王贺民一脸得意,还颇为自豪地挺了挺胸,看向秦淮仁,就得意地说道:“张大人,您是有学问的举人,肚子里有墨水,您来评评理,我吟诵的这首诗歌怎么样啊?是不是气势十足,颇有大家风范?”
秦淮仁实在憋不住了,先是低低地笑了一声,随即再也控制不住,跟着雅座里的其他人一起狂笑了起来。
关龙笑得直拍门框,老鸨子的笑声更是尖锐,连王贺民的跟班都忘了顾忌主子的颜面,笑的眼泪都流出来了。很显然,这“诗”做得实在失败,不仅毫无格律可言,内容更是粗鄙至极,简直是狗屁不通,小家雀入不了大雁家。
自讨没趣的王贺民,看着众人的反应,也知道自己又闹了笑话,脸上青一阵白一阵,最后只能皱着眉头,端起桌上的酒杯,颇为憋屈地将一杯白酒一饮而尽。
辛辣的酒水入喉,呛得他咳嗽了好几声,模样越发狼狈。
银凤见他认罚,脸上才重新露出笑意,她拿起那枚象牙骰子,递到秦淮仁面前,柔声说道:“张大人,该您投掷骰子了。”
秦淮仁伸手接过骰子,指尖触碰到象牙的温润,只觉入手微凉。
秦淮仁轻轻掂了掂,手腕微扬,骰子便在桌上转了起来。比起银凤的轻柔、王贺民的粗鲁,他的动作带着读书人的从容,不多时,骰子停稳,朝上的是五个朱砂圆点,点数“五”。
王贺民刚喝完罚酒,正擦着嘴角的酒渍,见状立马嚷嚷道:“张大人,你投出来的点数是五,那你可得吟诗作对一个,要是作不出来,就得跟我一样,罚酒一杯!我倒要看看,举人老爷的学问,到底有多深!我今天还真要领教一下了。”
秦淮仁闻言,先是微微停顿,双目微阖,似在沉吟。
片刻后,他缓缓睁开眼,语气平和地开口说道:“既然银凤姑娘方才吟诵的是李白的诗歌,那我也就附庸风雅,背诵一首李太白的词作吧,就选那首《清平乐?云想衣裳花想容》。”

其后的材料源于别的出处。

-- ==== Sys2Proof/Tests/Slice0.lean ====
section
/-!
SUPPORT. Small tests of the model, with expected results from 30_encoding.md R81 and from the vectors of
95_test_vectors.md (named V-...), and for every statement with hypotheses a concrete state that meets them.
-/

namespace Sys2Proof.Tests

open Sys2Proof Sys2Proof.Machine

-- Each kernel evaluation waits for the one before; elaborating them in turn keeps no threads waiting.
set_option Elab.async false

/-! ### Small states -/

/-- A machine after reset with SRC_LEN = `len`, whose source offers `input`. -/
def machine (len : Nat) (input : List Byte) : State :=
  { State.reset with
    srcLen := BitVec.ofNat 32 len
    env := { Env.initial with sIn := input } }

/-- The machine of V-E6 after ENC_BUILD: tree I(L00, L03), codes 00 = `0` and 03 = `1`, all flags set. -/
def built (len : Nat) (input : List Byte) : State :=
  { machine len input with
    freq := ((Vector.replicate 256 0#32).set 0 1#32).set 3 1#32
    node := (((Vector.replicate 511 (.leaf 0#8 0#32)).set 0 (.leaf 0x00#8 1#32)).set 1
      (.leaf 0x03#8 1#32)).set 2 (.internal 0#9 1#9 2#32)
    ncnt := 3#10
    root := 2#9
    ct := ((Vector.replicate 256 []).set 0 [false]).set 3 [true]
    freqValid := true
    treeValid := true
    tableValid := true }

/-- The tree of `built`. -/
def builtTree : Format.Tree := Format.Tree.node (.leaf 0x00#8) (.leaf 0x03#8)

/-- A machine with a write session that holds `bits`. -/
def writing (bits : List Bool) : State := { State.reset with bbMode := .write, bbBits := bits }

/-- A machine with a read session that holds `bits` and has `input` still to take. -/
def reading (bits : List Bool) (input : List Byte) : State :=
  { machine 0 input with bbMode := .read, bbBits := bits, bbRemain := BitVec.ofNat 32 input.length }

/-- A machine whose coming actions are `events` and whose core takes no step in the first two turns. -/
def paused (events : List Event) : State :=
  { machine 0 [] with
    todo := [.complete]
    env := { Env.initial with events := events, sched := [0, 0] } }

/-- The state after a command, or the state itself where the command stops. -/
def after (i : Instr) (s : State) : State :=
  match exec i s with
  | .next t => t
  | .fault _ => s
  | .refused _ => s

/-- ERR_CODE, the bytes sent, IN_COUNT and OUT_COUNT after a command. -/
def report (i : Instr) (s : State) : Word × List Byte × Word × Word :=
  let t := after i s
  (t.errWord, t.env.sOut, t.inCount, t.outCount)

/-- "ABRACADABRA" (V-E1). -/
def abra : List Byte :=
  [0x41#8, 0x42#8, 0x52#8, 0x41#8, 0x43#8, 0x41#8, 0x44#8, 0x41#8, 0x42#8, 0x52#8, 0x41#8]

/-- The stream of "ABRACADABRA" (V-E1). -/
def abraStream : List Byte :=
  [0x50#8, 0x4A#8, 0x25#8, 0x09#8, 0x52#8, 0x40#8, 0xE8#8, 0x6B#8, 0x9E#8, 0x8B#8, 0x9C#8]

/-- The counts of "ABRACADABRA" and the sentinel in FREQ (V-E1). -/
def countedAbra : State :=
  { State.reset with
    freqValid := true
    freq := ((((((Vector.replicate 256 0#32).set 0x03 1#32).set 0x41 5#32).set 0x42 2#32).set 0x43 1#32).set
      0x44 1#32).set 0x52 2#32 }

/-! ### WellFormed refuses the ill-formed term -/

theorem test_wellFormed_refuses_bbWriteBit_2 : (Instr.bbWriteBit 0x02#8).wellFormed = false := by decide

theorem test_wellFormed_refuses_bbWriteBit_80 : (Instr.bbWriteBit 0x80#8).wellFormed = false := by decide

theorem test_wellFormed_accepts :
    (Instr.bbWriteBit 0x01#8).wellFormed = true ∧ (Instr.bbWriteByte 0xFF#8).wellFormed = true := by decide

/-! ### Decoding, words from the opcode map (30_encoding.md R80, R81) -/

theorem test_decode_nop : decodeTableWord 32 0b00000000_00000000_00000000_00000000 = some .nop := by decide
theorem test_decode_encCount : decodeTableWord 32 0b00000000_00000000_00000000_00010000 = some .encCount := by decide
theorem test_decode_encBuild : decodeTableWord 32 0b00000000_00000000_00000000_00010001 = some .encBuild := by decide
theorem test_decode_encEmit : decodeTableWord 32 0b00000000_00000000_00000000_00010010 = some .encEmit := by decide
theorem test_decode_encode : decodeTableWord 32 0b00000000_00000000_00000000_00010011 = some .encode := by decide
theorem test_decode_decTree : decodeTableWord 32 0b00000000_00000000_00000000_00100000 = some .decTree := by decide
theorem test_decode_decPayload : decodeTableWord 32 0b00000000_00000000_00000000_00100001 = some .decPayload := by decide
theorem test_decode_decode : decodeTableWord 32 0b00000000_00000000_00000000_00100010 = some .decode := by decide
theorem test_decode_bbOpenW : decodeTableWord 32 0b00000000_00000000_00000000_00110000 = some .bbOpenW := by decide
theorem test_decode_bbOpenR : decodeTableWord 32 0b00000000_00000000_00000000_00110001 = some .bbOpenR := by decide
theorem test_decode_bbWriteBit :
    decodeTableWord 32 0b00000000_00000000_00000001_00110010 = some (.bbWriteBit 0x01#8) := by decide
theorem test_decode_bbWriteByte :
    decodeTableWord 32 0b00000000_00000000_10110100_00110011 = some (.bbWriteByte 0xB4#8) := by decide
theorem test_decode_bbReadBit : decodeTableWord 32 0b00000000_00000000_00000000_00110100 = some .bbReadBit := by decide
theorem test_decode_bbClose : decodeTableWord 32 0b00000000_00000000_00000000_00110101 = some .bbClose := by decide

/-- The illegal words of V-C4 to V-C7 and V-B17. -/
theorem test_decode_illegal :
    decodeTableWord 32 0x00000001 = none ∧ decodeTableWord 32 0x00000100 = none ∧
      decodeTableWord 32 0x00010000 = none ∧ decodeTableWord 32 0x000000FF = none ∧
      decodeTableWord 32 0x00000232 = none := by decide

/-! ### Single steps -/

/-- The fetch runs the written word: V-C3. -/
theorem test_step_fetches_nop :
    (match step (State.reset.withFetchWord 32 0) with
      | .next t => (t.errWord, t.statusLow) | .fault _ => (1#32, 0#4) | .refused _ => (1#32, 0#4))
      = (0#32, 2#4) := by decide +kernel

/-- V-C7: an illegal word is accepted and ends with its OP as written. -/
theorem test_step_illegal_word :
    (match writeCmd 0x000000FF#32 State.reset with
      | .next t => (t.errWord, t.busy) | .fault _ => (0#32, true) | .refused _ => (0#32, true))
      = (0x0000FF06#32, false) := by decide +kernel

/-- V-C5: NOP clears an old error (V-C14). -/
theorem test_nop_clears_error :
    report .nop { State.reset with errCode := .endOfStream, errOp := 0x34#8, inCount := 5#32 }
      = (0#32, [], 0#32, 0#32) := by decide +kernel

/-- V-E1: FREQ after the count of "ABRACADABRA". -/
theorem test_encCount_counts :
    let t := after .encCount (machine 11 abra)
    [0x03#8, 0x41#8, 0x42#8, 0x43#8, 0x44#8, 0x52#8, 0x00#8].map t.freqAt
      = [1#32, 5#32, 2#32, 1#32, 1#32, 2#32, 0#32] ∧ t.freqValid = true := by decide +kernel

/-- V-E8: the collision at the second byte. -/
theorem test_encCount_collision :
    report .encCount (machine 3 [0x41#8, 0x03#8, 0x42#8]) = (0x00001005#32, [], 2#32, 0#32) := by
  decide +kernel

/-- V-E1: the tree and the codes of "ABRACADABRA". -/
theorem test_encBuild_codes :
    let t := after .encBuild countedAbra
    [0x41#8, 0x44#8, 0x42#8, 0x52#8, 0x03#8, 0x43#8].map t.codeAt
      = [[false], [true, false, false], [true, false, true], [true, true, false],
        [true, true, true, false], [true, true, true, true]] ∧
      t.root = 10#9 ∧ t.ncnt = 11#10 ∧ t.degenerate = false := by decide +kernel

/-- V-E10 (P6): only the sentinel was counted, so the tree is wrapped. -/
theorem test_encBuild_degenerate :
    let t := after .encBuild { State.reset with
      freqValid := true, freq := (Vector.replicate 256 0#32).set 3 3#32 }
    t.degenerate = true ∧ t.ncnt = 3#10 ∧ t.codeAt 0x03#8 = [false] ∧
      [0, 1, 2].map t.nodeAt = [.leaf 0x03#8 3#32, .leaf 0x03#8 0#32, .internal 0#9 1#9 3#32] := by
  decide +kernel

/-- V-E6: the stream of the single byte 00. -/
theorem test_encEmit_stream :
    report .encEmit (built 1 [0x00#8]) = (0x00001200#32, [0x40#8, 0x20#8, 0x68#8], 1#32, 3#32) := by
  decide +kernel

/-- R165: a byte without a code ends ENC_EMIT after the tree section, which the release sends. -/
theorem test_encEmit_unknown :
    report .encEmit (built 1 [0x41#8]) = (0x00001204#32, [0x40#8, 0x20#8, 0x60#8], 1#32, 3#32) := by
  decide +kernel

/-- V-E1: the whole encoder. -/
theorem test_encode_abra :
    report .encode (machine 11 (abra ++ abra)) = (0x00001300#32, abraStream, 22#32, 11#32) := by
  decide +kernel

/-- V-E7: ties are broken by insertion order. -/
theorem test_encode_tie_break :
    report .encode (machine 4 [0x01#8, 0x02#8, 0x04#8, 0x05#8, 0x01#8, 0x02#8, 0x04#8, 0x05#8])
      = (0x00001300#32, [0x20#8, 0x70#8, 0x44#8, 0x15#8, 0x01#8, 0x81#8, 0x6E#8, 0xC0#8], 8#32, 8#32) := by
  decide +kernel

/-- V-D18: the tree section of "ABRACADABRA" with BUF_BITS = 8. -/
theorem test_decTree_takes_eight :
    let t := after .decTree { machine 11 abraStream with extraBytes := 0 }
    t.errWord = 0x00002000#32 ∧ t.ncnt = 11#10 ∧ t.inCount = 8#32 ∧ t.bbMode = .read ∧
      t.treeValid = true := by decide +kernel

/-- V-D10: a root leaf is malformed. -/
theorem test_decTree_root_leaf :
    report .decTree (machine 2 [0xA0#8, 0x80#8]) = (0x00002009#32, [], 2#32, 0#32) := by decide +kernel

/-- V-E6's payload `0 1` and its padding, read with V-E6's tree. -/
theorem test_decPayload_emits :
    report .decPayload { built 1 [0x40#8] with bbMode := .read, bbRemain := 1#32 }
      = (0x00002100#32, [0x00#8], 1#32, 1#32) := by decide +kernel

/-- V-D20: no tree. -/
theorem test_decPayload_sequence : report .decPayload State.reset = (0x00002107#32, [], 0#32, 0#32) := by
  decide +kernel

/-- V-D1: the whole decoder. -/
theorem test_decode_abra :
    report .decode (machine 11 abraStream) = (0x00002200#32, abra, 11#32, 11#32) := by decide +kernel

/-- V-D14: a tree without a sentinel leaf; the stream ends. -/
theorem test_decode_no_sentinel :
    report .decode (machine 3 [0x50#8, 0x60#8, 0x00#8])
      = (0x00002103#32, [0x41#8, 0x41#8, 0x41#8, 0x41#8, 0x41#8], 3#32, 5#32) := by decide +kernel

/-- V-B12. -/
theorem test_bbOpenW_twice :
    (after .bbOpenW State.reset).bbMode = .write ∧
      report .bbOpenW (writing []) = (0x00003002#32, [], 0#32, 0#32) := by decide +kernel

/-- V-B7, V-B13. -/
theorem test_bbOpenR_twice :
    (after .bbOpenR State.reset).bbRemain = 0#32 ∧ (after .bbOpenR State.reset).bbMode = .read ∧
      report .bbOpenR (reading [] [0xFF#8]) = (0x00003102#32, [], 0#32, 0#32) := by decide +kernel

/-- V-B2: the bit that fills the buffer sends it. -/
theorem test_bbWriteBit_flushes :
    report (.bbWriteBit 0x00#8)
        { writing [true, false, true, true, false, true, false] with extraBytes := 0 }
      = (0x00003200#32, [0xB4#8], 0#32, 1#32) := by decide +kernel

/-- V-B8; and R102 with R261: the release of an illegal word closes and flushes an open session. -/
theorem test_bbWriteBit_errors :
    report (.bbWriteBit 0x01#8) State.reset = (0x00003202#32, [], 0#32, 0#32) ∧
      report (.bbWriteBit 0x02#8) (writing [true]) = (0x00003206#32, [0x80#8], 0#32, 1#32) := by
  decide +kernel

/-- V-B1: a zero byte is eight bits. -/
theorem test_bbWriteByte_zero :
    (after (.bbWriteByte 0x00#8) (writing [true, false, true])).bbBits
      = [true, false, true, false, false, false, false, false, false, false, false] := by decide +kernel

/-- V-B9. -/
theorem test_bbWriteByte_closed :
    report (.bbWriteByte 0xB4#8) State.reset = (0x00003302#32, [], 0#32, 0#32) := by decide +kernel

/-- V-B16: the first read refills the buffer with both bytes. -/
theorem test_bbReadBit_refills :
    let t := after .bbReadBit (reading [] [0xA0#8, 0x00#8])
    t.result = true ∧ t.inCount = 2#32 ∧ t.bbBits.length = 15 := by decide +kernel

/-- V-B5: the ninth read. -/
theorem test_bbReadBit_ends :
    report .bbReadBit (reading [] []) = (0x00003403#32, [], 0#32, 0#32) := by decide +kernel

/-- V-B1: BB_CLOSE pads. -/
theorem test_bbClose_pads :
    report .bbClose (writing [true, false, true, false, false, false, false, false, false, false, false])
      = (0x00003500#32, [0xA0#8, 0x00#8], 0#32, 2#32) := by decide +kernel

/-- V-B10. -/
theorem test_bbClose_closed : report .bbClose State.reset = (0x00003500#32, [], 0#32, 0#32) := by
  decide +kernel

/-- V-C1, V-C2, V-C12: the registers of a reset machine. -/
theorem test_reset_reads :
    [0x000#12, 0x00C#12, 0x010#12, 0x014#12, 0x004#12, 0x058#12, 0x800#12, 0xFFC#12].map (readReg State.reset)
      = [0x48554601#32, 0#32, 0#32, 0x00000103#32, 0#32, 0#32, 0#32, 0#32] := by decide +kernel
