-- ==== Sys2Proof/Machine/Rollover.lean ====
section
/-! DEFINITION. The Rollover Monitor at a sample set, and the expiries of its timers (chapter 8). -/

namespace Sys2Proof.Machine

open Host (Outcome)

/-- The state with the ROLLOVER record replaced. -/
def State.setRollover (s : State) (r : Rollover) : State := { s with rollover := r }

/-- R131: every existing channel is handed the same ROLLOVER request, which is the request level. -/
def handAll (v : Nat) (s : State) : State :=
  forEach 4 (handRequest v) (s.setRollover { s.rollover with level := v })

/-- R117, R128: the ROLLOVER attention event. -/
def raiseRollover (s : State) : State := { s with link := { s.link with rolloverPending := true } }

/-- A test that is running ends: its timer stops and the test spacing timer starts (R124, R126). -/
def endTest (result : TestResult) (s : State) : State :=
  if s.rollover.state = .test then
    s.setRollover { s.rollover with
      testResult := result, testTimer := none, spacingTimer := some spacingTime }
  else s

/-- R116, R117: the monitor withdraws: requests 0, every timer but the spacing timer stopped, the raw
value and the estimating axle absent; a running test ends without a result. -/
def withdraw (next : RolloverState) (s : State) : State :=
  let s := endTest .noResult s
  handAll 0 (s.setRollover { s.rollover with
    state := next, raw := none, axle := none, testTimer := none, minTimer := none, rampTimer := none })

/-- R116: the monitor enters OFF; leaving DEGRADED is an attention event (R117). -/
def enterOff (s : State) : State :=
  if s.rollover.state = .off then s
  else if s.rollover.state = .degraded then raiseRollover (withdraw .off s)
  else withdraw .off s

/-- R117: the monitor enters DEGRADED. -/
def enterDegraded (s : State) : State := raiseRollover (withdraw .degraded s)

/-- R116, R117, R120: the monitor enters MONITOR from OFF or DEGRADED, its filter at 0. -/
def enterMonitor (s : State) : State :=
  let t := s.setRollover { s.rollover with state := .monitor, filtered := 0 }
  if s.rollover.state = .degraded then raiseRollover t else t

/-- R116, R117: stages 1 and 2 of a sample set, `degraded` being whether a DEGRADED condition holds. -/
def applyOffAndDegraded (degraded : Bool) (s : State) : State :=
  if !inControl s || (decide (s.device.referenceSpeed < 556) && !s.rollover.state.intervening) then
    enterOff s
  else
    match s.rollover.state with
    | .off => if degraded then enterDegraded s else enterMonitor s
    | .degraded => if degraded then s else enterMonitor s
    | .monitor => if degraded then enterDegraded s else s
    | .alert => if degraded then enterDegraded s else s
    | .test => if degraded then enterDegraded s else s
    | .intervene => s
    | .recover => s

/-- R119: the raw lateral acceleration at this sample set, where it is computed. -/
def rawNow (s : State) : Option Int :=
  match estimatingAxle s with
  | none => none
  | some a =>
    if 556 ≤ s.device.referenceSpeed then
      some (lateralRaw s.device.referenceSpeed s.wheels[wheelOf a .left].speed
        s.wheels[wheelOf a .right].speed s.axles[a].trackWidth)
    else none

/-- R122: the side the sign of a_f names as outer. -/
def outerSide (filtered : Int) : Option Side :=
  if 0 < filtered then some .left else if filtered < 0 then some .right else none

/-- R121, R122: the threshold at this sample set. -/
def thresholdNow (s : State) (filtered : Int) : Nat :=
  let t := thresholdOf s.rollover.aEmpty s.rollover.aLaden s.device.fTot
  match outerSide filtered with
  | none => t
  | some outer => if outerTyreSoft s outer then thresholdCut t else t

/-- Stages 3 and 4: the estimate, the threshold and the alert level. -/
def estimate (s : State) : State :=
  let raw := rawNow s
  let filtered :=
    match raw with
    | some a => lateralFilter s.rollover.filtered a
    | none => s.rollover.filtered
  let threshold := thresholdNow s filtered
  s.setRollover { s.rollover with
    axle := estimatingAxle s
    raw := raw
    filtered := filtered
    threshold := threshold
    alertLevel := alertOf threshold }

/-- |a_f|. -/
def Rollover.magnitude (r : Rollover) : Nat := r.filtered.natAbs

/-- R128: the monitor enters INTERVENE. -/
def enterIntervene (s : State) : State :=
  let r := s.rollover
  let inner :=
    match r.state with
    | .monitor => innerSide r.filtered r.inner
    | .alert => innerSide r.filtered r.inner
    | .off | .test | .intervene | .recover | .degraded => r.inner
  raiseRollover (handAll r.pRoll (s.setRollover { r with
    state := .intervene
    inner := inner
    interventions := min 255 (r.interventions + 1)
    minTimer := some interventionTime
    calm := 0
    rampTimer := none }))

/-- R125: the request a channel is handed at the start of a test. -/
def testRequest (s : State) (inner : Option Side) (c : Fin 4) : Nat :=
  match inner with
  | none => 0
  | some side => if s.channels[c].side.isOn side then s.rollover.pTest else 0

/-- R125: the monitor enters TEST. -/
def enterTest (s : State) : State :=
  let r := s.rollover
  let inner := innerSide r.filtered r.inner
  forEach 4 (fun c s => handRequest (testRequest s inner c) c s) (s.setRollover { r with
    state := .test
    inner := inner
    level := r.pTest
    testResult := .noResult
    tests := min 255 (r.tests + 1)
    testTimer := some testTime })

/-- R124: stage 5 in ALERT. -/
def alertRule (s : State) : State :=
  if s.rollover.threshold ≤ s.rollover.magnitude then enterIntervene s
  else if s.rollover.magnitude < s.rollover.alertLevel then
    s.setRollover { s.rollover with state := .monitor }
  else if s.rollover.spacingTimer.isNone then enterTest s
  else s

/-- R123: stage 5 in MONITOR; a departure hands the forced lowering demand (R64). -/
def monitorRule (s : State) : State :=
  if s.rollover.threshold ≤ s.rollover.magnitude then enterIntervene (forceLowering s)
  else if s.rollover.alertLevel ≤ s.rollover.magnitude then
    alertRule (forceLowering (s.setRollover { s.rollover with state := .alert }))
  else s

/-- R126: stage 5 in TEST. -/
def testRule (s : State) : State :=
  if s.rollover.threshold ≤ s.rollover.magnitude then enterIntervene (endTest .noResult s)
  else if s.rollover.inner.any (innerLift s) then enterIntervene (endTest .lift s)
  else s

/-- R130: the monitor enters RECOVER with its requests as they stand. -/
def enterRecover (s : State) : State :=
  s.setRollover { s.rollover with state := .recover, rampTimer := some rampTime }

/-- R129: the calm count after a sample set in INTERVENE. -/
def Rollover.calmAfter (r : Rollover) : Nat :=
  match r.raw with
  | none => r.calm
  | some _ => if r.magnitude < r.threshold / 2 then min 60 (r.calm + 1) else 0

/-- R129: stage 5 in INTERVENE. -/
def interveneRule (degraded : Bool) (s : State) : State :=
  let s := s.setRollover { s.rollover with calm := s.rollover.calmAfter }
  if s.device.referenceSpeed < 556 then enterRecover s
  else if degraded && s.rollover.minTimer.isNone then enterRecover s
  else if 60 ≤ s.rollover.calm ∧ s.rollover.minTimer = none then enterRecover s
  else s

/-- R130: stage 5 in RECOVER. -/
def recoverRule (degraded : Bool) (s : State) : State :=
  if s.rollover.raw.isSome && decide (s.rollover.threshold ≤ s.rollover.magnitude)
      && decide (556 ≤ s.device.referenceSpeed) && !degraded then enterIntervene s
  else s

/-- R115: the Rollover Monitor's operation at a sample set. -/
def rolloverSample (s : State) : State :=
  let degraded := degradedCondition s
  let s := s.setRollover { s.rollover with degradedSeen := degraded }
  let s := applyOffAndDegraded degraded s
  match s.rollover.state with
  | .off => s
  | .degraded => s
  | .monitor => monitorRule (estimate s)
  | .alert => alertRule (estimate s)
  | .test => testRule (estimate s)
  | .intervene => interveneRule degraded (estimate s)
  | .recover => recoverRule degraded (estimate s)

/-- TEST_TIMER_EXPIRY (R127). -/
def execTestTimerExpiry (s : State) : Outcome State Fault Refusal :=
  .next (whileRunning (fun s =>
    if s.rollover.testTimer.isSome then
      if s.rollover.state = .test then
        let next := if s.rollover.alertLevel ≤ s.rollover.magnitude then RolloverState.alert else .monitor
        let s := endTest .noLift s
        handAll 0 (s.setRollover { s.rollover with state := next })
      else s.setRollover { s.rollover with testTimer := none }
    else s) s)

/-- TEST_SPACING_EXPIRY (R124): the timer is marked not running. -/
def execTestSpacingExpiry (s : State) : Outcome State Fault Refusal :=
  .next (whileRunning (fun s => s.setRollover { s.rollover with spacingTimer := none }) s)

/-- INTERVENTION_MIN_EXPIRY (R129): the timer is marked expired. -/
def execInterventionMinExpiry (s : State) : Outcome State Fault Refusal :=
  .next (whileRunning (fun s => s.setRollover { s.rollover with minTimer := none }) s)

/-- R130: the state in which the ramp ends, by the latest sample set. -/
def leaveRecover (s : State) : State :=
  if !inControl s || decide (s.device.referenceSpeed < 556) then enterOff s
  else if s.rollover.degradedSeen then enterDegraded s
  else s.setRollover { s.rollover with state := .monitor }

/-- RAMP_STEP_EXPIRY (R130). -/
def execRampStepExpiry (s : State) : Outcome State Fault Refusal :=
  .next (whileRunning (fun s =>
    if s.rollover.rampTimer.isSome then
      if s.rollover.state = .recover then
        let level := s.rollover.level - 50
        let s := handAll level s
        if 0 < level then s.setRollover { s.rollover with rampTimer := some rampTime }
        else leaveRecover (s.setRollover { s.rollover with rampTimer := none })
      else s.setRollover { s.rollover with rampTimer := none }
    else s) s)

end Sys2Proof.Machine
end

说罢,他清了清嗓子,朗声吟诵道:“云想衣裳花想容,春风拂槛露华浓,若非群玉山头见,会向瑶池月下逢。”
这一首诗,本是李白为赞美杨贵妃的倾国容颜所作,词句清丽,意境绝美,秦淮仁嗓音温润,吟诵起来更是别有一番韵味。
银凤听着听着,脸颊瞬间染上了一层淡淡的红晕,耳根都微微发烫,心里更是像揣了颗蜜糖,甜滋滋的。她隐约感觉到,秦淮仁这哪里是单纯背诵古诗,分明是借着诗仙赞美杨贵妃的词句,来隐喻自己的美丽动容,这份心意,让她不由得心头一跳。